题意:有一个最多六位数字的纸条,放在碎纸机上去粉碎,每次可以仍以切割任意数字下来,比如12345,在1,2,3,4,5之间的空挡都可以去切一刀,然后会得到几个数字,然后对这些数字取和,然后输出不大于所给目标数字的最大数字。例如第一个例子50 12346,50>1+2+34+6=43,如果有多个解输出rejected,如果没有解输出error,如果有解那么输出最大数字,并且输出所有碎片。

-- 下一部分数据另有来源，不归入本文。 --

-- ==== Sys2Proof/Certificates/Slice0/Obligations.lean ====
section
/-! DEFINITION. The statements about the machine, each from the numbered rules of spec/ that its docstring names. Parts and
what they are said with stand in `Sys2Proof.Said`. -/

namespace Sys2Proof.Said
end Sys2Proof.Said

open Sys2Proof Sys2Proof.Machine Sys2Proof.Said

/-! ## What the statements are said with -/

namespace Sys2Proof.Said

/-- `r` narrowed to `w` bits (R170): wrapped, or with SAT clamped to the range of the type, raising SAT where the clamp changed it. -/
def narrowed (w : Nat) (signed sat : Bool) (r : Int) : Nat × Fl :=
  let lo : Int := if signed then -(2 ^ (w - 1) : Nat) else 0
  let hi : Int := if signed then (2 ^ (w - 1) : Nat) - 1 else (2 ^ w : Nat) - 1
  let y := if !sat then r else if r < lo then lo else if r > hi then hi else r
  ((y % (2 ^ w : Nat)).toNat, if sat && (r < lo || r > hi) then flSAT else 0#6)

/-- The instruction, executed by fibre `k` of work-group `w` alone, writes what `o` lists and goes on at the next instruction: the
clock, memory and every other part of the state stand. Where `o` raises a flag that the launch has enabled, it writes no destination and
raises ARITH with FL in `%tval`; its flags are ORed in where the cause becomes the work-group's trap (R71, R376). -/
def Computes (i : Instr) (x : X) (s : State) (rest : List Rope) (w k : Nat) (g : WG) (f : Fib) (l : Launch) (o : FOut) : Prop :=
  (arithTraps l.r.fpen o.fl = false →
    exec i s = .next (s.withFib rest w k (((issuedFib g f).commit x.d.toNat o).advance s.clock x.len))) ∧
  (arithTraps l.r.fpen o.fl = true →
    exec i s = .next (s.put (((s.d.popped rest).modFib w k fun _ => (issuedFib g f).unissue f).arith s.env w k o.fl)))

/-- The type of an instruction with default `t`: its width, and whether it is signed. -/
def widthOf (x : X) (t : Nat) : Nat := tyBits (x.tyOr t)

def signedOf (x : X) (t : Nat) : Bool := tyS (x.tyOr t)

/-- A value of `w` bits as SInt or UInt. -/
def asInt (w : Nat) (signed : Bool) (v : Nat) : Int :=
  if signed && decide (v % 2 ^ w ≥ 2 ^ (w - 1)) then (v % 2 ^ w : Nat) - (2 ^ w : Nat) else (v % 2 ^ w : Nat)

/-- What R170 lists: the extended form, and the exact result of the sources as integers. -/
def intRule (i : Instr) : Option (X × (Int → Int → Int → Int)) :=
  match i with
  | .iadd g n d a b => some (twinDAB g n d a b, fun a b _ => a + b)
  | .iaddExtended x => some (x, fun a b _ => a + b)
  | .isub g n d a b => some (twinDAB g n d a b, fun a b _ => a - b)
  | .isubExtended x => some (x, fun a b _ => a - b)
  | .imul g n d a b => some (twinDAB g n d a b, fun a b _ => a * b)
  | .imulExtended x => some (x, fun a b _ => a * b)
  | .imulh g n d a b => some (twinDAB g n d a b, fun a b _ => (a * b) / (2 ^ 32 : Nat))
  | .imulhExtended x => some (x, fun a b _ => (a * b) / (2 ^ 32 : Nat))
  | .imad g n d a b => some (twinDABC g n d a b, fun a b c => a * b + c)
  | .imadExtended x => some (x, fun a b c => a * b + c)
  | .isad g n d a b => some (twinDABC g n d a b, fun a b c => (if a < b then b - a else a - b) + c)
  | .isadExtended x => some (x, fun a b c => (if a < b then b - a else a - b) + c)
  | .imin g n d a b => some (twinDAB g n d a b, fun a b _ => if b ≤ a then b else a)
  | .iminExtended x => some (x, fun a b _ => if b ≤ a then b else a)
  | .imax g n d a b => some (twinDAB g n d a b, fun a b _ => if a ≤ b then b else a)
  | .imaxExtended x => some (x, fun a b _ => if a ≤ b then b else a)
  | .iabs g n d a => some (twinDA g n d a, fun a _ _ => if a < 0 then -a else a)
  | .iabsExtended x => some (x, fun a _ _ => if a < 0 then -a else a)
  | .ineg g n d a => some (twinDA g n d a, fun a _ _ => -a)
  | .inegExtended x => some (x, fun a _ _ => -a)
  | _ => none
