-- ==== Sys2Proof/Laws/State.lean ====
section
/-! SUPPORT. One lemma for each field that an update leaves. -/
namespace Sys2Proof.Machine

open Sys2Proof

/-! ## The device -/

@[simp] theorem Dev.modWg_arg (d : Dev) (w : Nat) (f : WG → WG) : (d.modWg w f).arg = d.arg := rfl
@[simp] theorem Dev.modWg_ropes (d : Dev) (w : Nat) (f : WG → WG) : (d.modWg w f).ropes = d.ropes := rfl
@[simp] theorem Dev.modWg_agenda (d : Dev) (w : Nat) (f : WG → WG) : (d.modWg w f).agenda = d.agenda := rfl
@[simp] theorem Dev.modWg_inputs (d : Dev) (w : Nat) (f : WG → WG) : (d.modWg w f).inputs = d.inputs := rfl
@[simp] theorem Dev.modWg_choices (d : Dev) (w : Nat) (f : WG → WG) : (d.modWg w f).choices = d.choices := rfl
@[simp] theorem Dev.modWg_curHart (d : Dev) (w : Nat) (f : WG → WG) : (d.modWg w f).curHart = d.curHart := rfl
@[simp] theorem Dev.modWg_nextId (d : Dev) (w : Nat) (f : WG → WG) : (d.modWg w f).nextId = d.nextId := rfl
@[simp] theorem Dev.modWg_fresh (d : Dev) (w : Nat) (f : WG → WG) : (d.modWg w f).fresh = d.fresh := rfl
@[simp] theorem Dev.modWg_evSeq (d : Dev) (w : Nat) (f : WG → WG) : (d.modWg w f).evSeq = d.evSeq := rfl
@[simp] theorem Dev.modWg_wb (d : Dev) (w : Nat) (f : WG → WG) : (d.modWg w f).wb = d.wb := rfl
@[simp] theorem Dev.modWg_poison (d : Dev) (w : Nat) (f : WG → WG) : (d.modWg w f).poison = d.poison := rfl
@[simp] theorem Dev.modWg_hostErr (d : Dev) (w : Nat) (f : WG → WG) : (d.modWg w f).hostErr = d.hostErr := rfl
@[simp] theorem Dev.modWg_launches (d : Dev) (w : Nat) (f : WG → WG) : (d.modWg w f).launches = d.launches := rfl
@[simp] theorem Dev.modWg_passes (d : Dev) (w : Nat) (f : WG → WG) : (d.modWg w f).passes = d.passes := rfl
@[simp] theorem Dev.modWg_ops (d : Dev) (w : Nat) (f : WG → WG) : (d.modWg w f).ops = d.ops := rfl
@[simp] theorem Dev.modWg_cores (d : Dev) (w : Nat) (f : WG → WG) : (d.modWg w f).cores = d.cores := rfl
@[simp] theorem Dev.modWg_l2 (d : Dev) (w : Nat) (f : WG → WG) : (d.modWg w f).l2 = d.l2 := rfl
@[simp] theorem Dev.modWg_tags (d : Dev) (w : Nat) (f : WG → WG) : (d.modWg w f).tags = d.tags := rfl
@[simp] theorem Dev.modWg_quotaStops (d : Dev) (w : Nat) (f : WG → WG) : (d.modWg w f).quotaStops = d.quotaStops := rfl
@[simp] theorem Dev.modWg_retq (d : Dev) (w : Nat) (f : WG → WG) : (d.modWg w f).retq = d.retq := rfl
@[simp] theorem Dev.modWg_fwd (d : Dev) (w : Nat) (f : WG → WG) : (d.modWg w f).fwd = d.fwd := rfl
@[simp] theorem Dev.modWg_eps (d : Dev) (w : Nat) (f : WG → WG) : (d.modWg w f).eps = d.eps := rfl
@[simp] theorem Dev.modWg_fills (d : Dev) (w : Nat) (f : WG → WG) : (d.modWg w f).fills = d.fills := rfl
@[simp] theorem Dev.modWg_fifoS (d : Dev) (w : Nat) (f : WG → WG) : (d.modWg w f).fifoS = d.fifoS := rfl
@[simp] theorem Dev.modWg_fifoL (d : Dev) (w : Nat) (f : WG → WG) : (d.modWg w f).fifoL = d.fifoL := rfl
@[simp] theorem Dev.modWg_sweepS (d : Dev) (w : Nat) (f : WG → WG) : (d.modWg w f).sweepS = d.sweepS := rfl
@[simp] theorem Dev.modWg_sweepL (d : Dev) (w : Nat) (f : WG → WG) : (d.modWg w f).sweepL = d.sweepL := rfl
@[simp] theorem Dev.modWg_mops (d : Dev) (w : Nat) (f : WG → WG) : (d.modWg w f).mops = d.mops := rfl
@[simp] theorem Dev.modWg_laneH (d : Dev) (w : Nat) (f : WG → WG) : (d.modWg w f).laneH = d.laneH := rfl
@[simp] theorem Dev.modWg_laneR (d : Dev) (w : Nat) (f : WG → WG) : (d.modWg w f).laneR = d.laneR := rfl
@[simp] theorem Dev.modWg_laneRHeld (d : Dev) (w : Nat) (f : WG → WG) : (d.modWg w f).laneRHeld = d.laneRHeld := rfl
@[simp] theorem Dev.modWg_handed (d : Dev) (w : Nat) (f : WG → WG) : (d.modWg w f).handed = d.handed := rfl
@[simp] theorem Dev.modWg_cairnOpen (d : Dev) (w : Nat) (f : WG → WG) : (d.modWg w f).cairnOpen = d.cairnOpen := rfl
@[simp] theorem Dev.modWg_cairnSince (d : Dev) (w : Nat) (f : WG → WG) : (d.modWg w f).cairnSince = d.cairnSince := rfl
@[simp] theorem Dev.modWg_cairnClosed (d : Dev) (w : Nat) (f : WG → WG) : (d.modWg w f).cairnClosed = d.cairnClosed := rfl
@[simp] theorem Dev.modWg_hub (d : Dev) (w : Nat) (f : WG → WG) : (d.modWg w f).hub = d.hub := rfl
@[simp] theorem Dev.modWg_queues (d : Dev) (w : Nat) (f : WG → WG) : (d.modWg w f).queues = d.queues := rfl
@[simp] theorem Dev.modWg_pkts (d : Dev) (w : Nat) (f : WG → WG) : (d.modWg w f).pkts = d.pkts := rfl
@[simp] theorem Dev.modWg_parts (d : Dev) (w : Nat) (f : WG → WG) : (d.modWg w f).parts = d.parts := rfl
@[simp] theorem Dev.modWg_msix (d : Dev) (w : Nat) (f : WG → WG) : (d.modWg w f).msix = d.msix := rfl
@[simp] theorem Dev.modWg_saveRuns (d : Dev) (w : Nat) (f : WG → WG) : (d.modWg w f).saveRuns = d.saveRuns := rfl
@[simp] theorem Dev.modWg_domains (d : Dev) (w : Nat) (f : WG → WG) : (d.modWg w f).domains = d.domains := rfl
@[simp] theorem Dev.modWg_harts (d : Dev) (w : Nat) (f : WG → WG) : (d.modWg w f).harts = d.harts := rfl
@[simp] theorem Dev.modWg_dir (d : Dev) (w : Nat) (f : WG → WG) : (d.modWg w f).dir = d.dir := rfl
@[simp] theorem Dev.modWg_txns (d : Dev) (w : Nat) (f : WG → WG) : (d.modWg w f).txns = d.txns := rfl
@[simp] theorem Dev.modWg_reqs (d : Dev) (w : Nat) (f : WG → WG) : (d.modWg w f).reqs = d.reqs := rfl
@[simp] theorem Dev.modWg_copies (d : Dev) (w : Nat) (f : WG → WG) : (d.modWg w f).copies = d.copies := rfl
@[simp] theorem Dev.modWg_msgs (d : Dev) (w : Nat) (f : WG → WG) : (d.modWg w f).msgs = d.msgs := rfl
@[simp] theorem Dev.modWg_links (d : Dev) (w : Nat) (f : WG → WG) : (d.modWg w f).links = d.links := rfl
@[simp] theorem Dev.modWg_heads (d : Dev) (w : Nat) (f : WG → WG) : (d.modWg w f).heads = d.heads := rfl
@[simp] theorem Dev.modWg_headPollAt (d : Dev) (w : Nat) (f : WG → WG) : (d.modWg w f).headPollAt = d.headPollAt := rfl
@[simp] theorem Dev.modWg_out (d : Dev) (w : Nat) (f : WG → WG) : (d.modWg w f).out = d.out := rfl
@[simp] theorem Dev.modWg_imageBytes (d : Dev) (w : Nat) (f : WG → WG) : (d.modWg w f).imageBytes = d.imageBytes := rfl
@[simp] theorem Dev.modWg_rcnt (d : Dev) (w : Nat) (f : WG → WG) : (d.modWg w f).rcnt = d.rcnt := rfl
@[simp] theorem Dev.modWg_resets (d : Dev) (w : Nat) (f : WG → WG) : (d.modWg w f).resets = d.resets := rfl
@[simp] theorem Dev.modWg_power (d : Dev) (w : Nat) (f : WG → WG) : (d.modWg w f).power = d.power := rfl
@[simp] theorem Dev.modWg_auxKept (d : Dev) (w : Nat) (f : WG → WG) : (d.modWg w f).auxKept = d.auxKept := rfl
@[simp] theorem Dev.modWg_pinHigh (d : Dev) (w : Nat) (f : WG → WG) : (d.modWg w f).pinHigh = d.pinHigh := rfl
@[simp] theorem Dev.modWg_inbox (d : Dev) (w : Nat) (f : WG → WG) : (d.modWg w f).inbox = d.inbox := rfl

想法:一共最多六个数字,那么就有五个空挡可以选择切还是不切,所以深搜每一种情况,然后纪录所有被切割的数字,可以适当加一点剪枝:如果当前要增加的碎片上的数加上已经加上的数大于目标数,那就没有必要继续了。
#include<stdio.h>
int target_num,num;
int cuted_num[7];
int ans_num[7];
int best_ans;
int num_of_best_ans;
int ans_cnt;
int Ans_num[7];
int cul(int x)
{
if(x == 0) return 1;
if(x == 1) return 10;
if(x == 2) return 100;
if(x == 3) return 1000;
if(x == 4) return 10000;
if(x == 5) return 100000;
if(x == 6) return 1000000;
}
void dfs(int cur_num, int len, int up_index, int down_index, int cnt)
{
if(cur_num > target_num) return;
if(down_index == len + 1){
if(cur_num > best_ans){
best_ans = cur_num;
ans_cnt = cnt - 1;
num_of_best_ans = 1;
for(int i = 1; i <= ans_cnt; ++i){
Ans_num[i] = ans_num[i];
}
}
else if(cur_num == best_ans){
num_of_best_ans = 2;
}
return;
}
int add_num = 0;
int EXP = 0;
for(int i = down_index; i >= up_index; --i){
add_num += cuted_num[i] * cul(EXP);
EXP++;
}
if(add_num + cur_num <= target_num){
ans_num[cnt] = add_num;
if(down_index == len){
dfs(cur_num + add_num, len, down_index + 1, down_index + 1, cnt + 1);
}
else{
dfs(cur_num + add_num, len, down_index + 1, down_index + 1, cnt + 1);
dfs(cur_num, len, up_index, down_index + 1, cnt);
}
}
}
int main()
{
while(~scanf("%d%d", &target_num, &num)){
if(target_num == 0 && num == 0) break;
if(target_num == num){
printf("%d %d\n", target_num, num);
continue;
}
int temp_num[7];
int pos = 0,len;
while(num){
temp_num[++pos] = num % 10;
num /= 10;
}
len = pos;
for(int i = 1;i <= len; ++i){
cuted_num[i] = temp_num[pos--];
}
num_of_best_ans = 0;
best_ans = -1;
dfs(0,len,1,1,1);
if(num_of_best_ans > 1) printf("rejected\n");
else if(num_of_best_ans == 1){
printf("%d", best_ans);
for(int i = 1; i <= ans_cnt; ++i){
printf(" %d", Ans_num[i]);
}
printf("\n");
}
else printf("error\n");
}
return 0;
}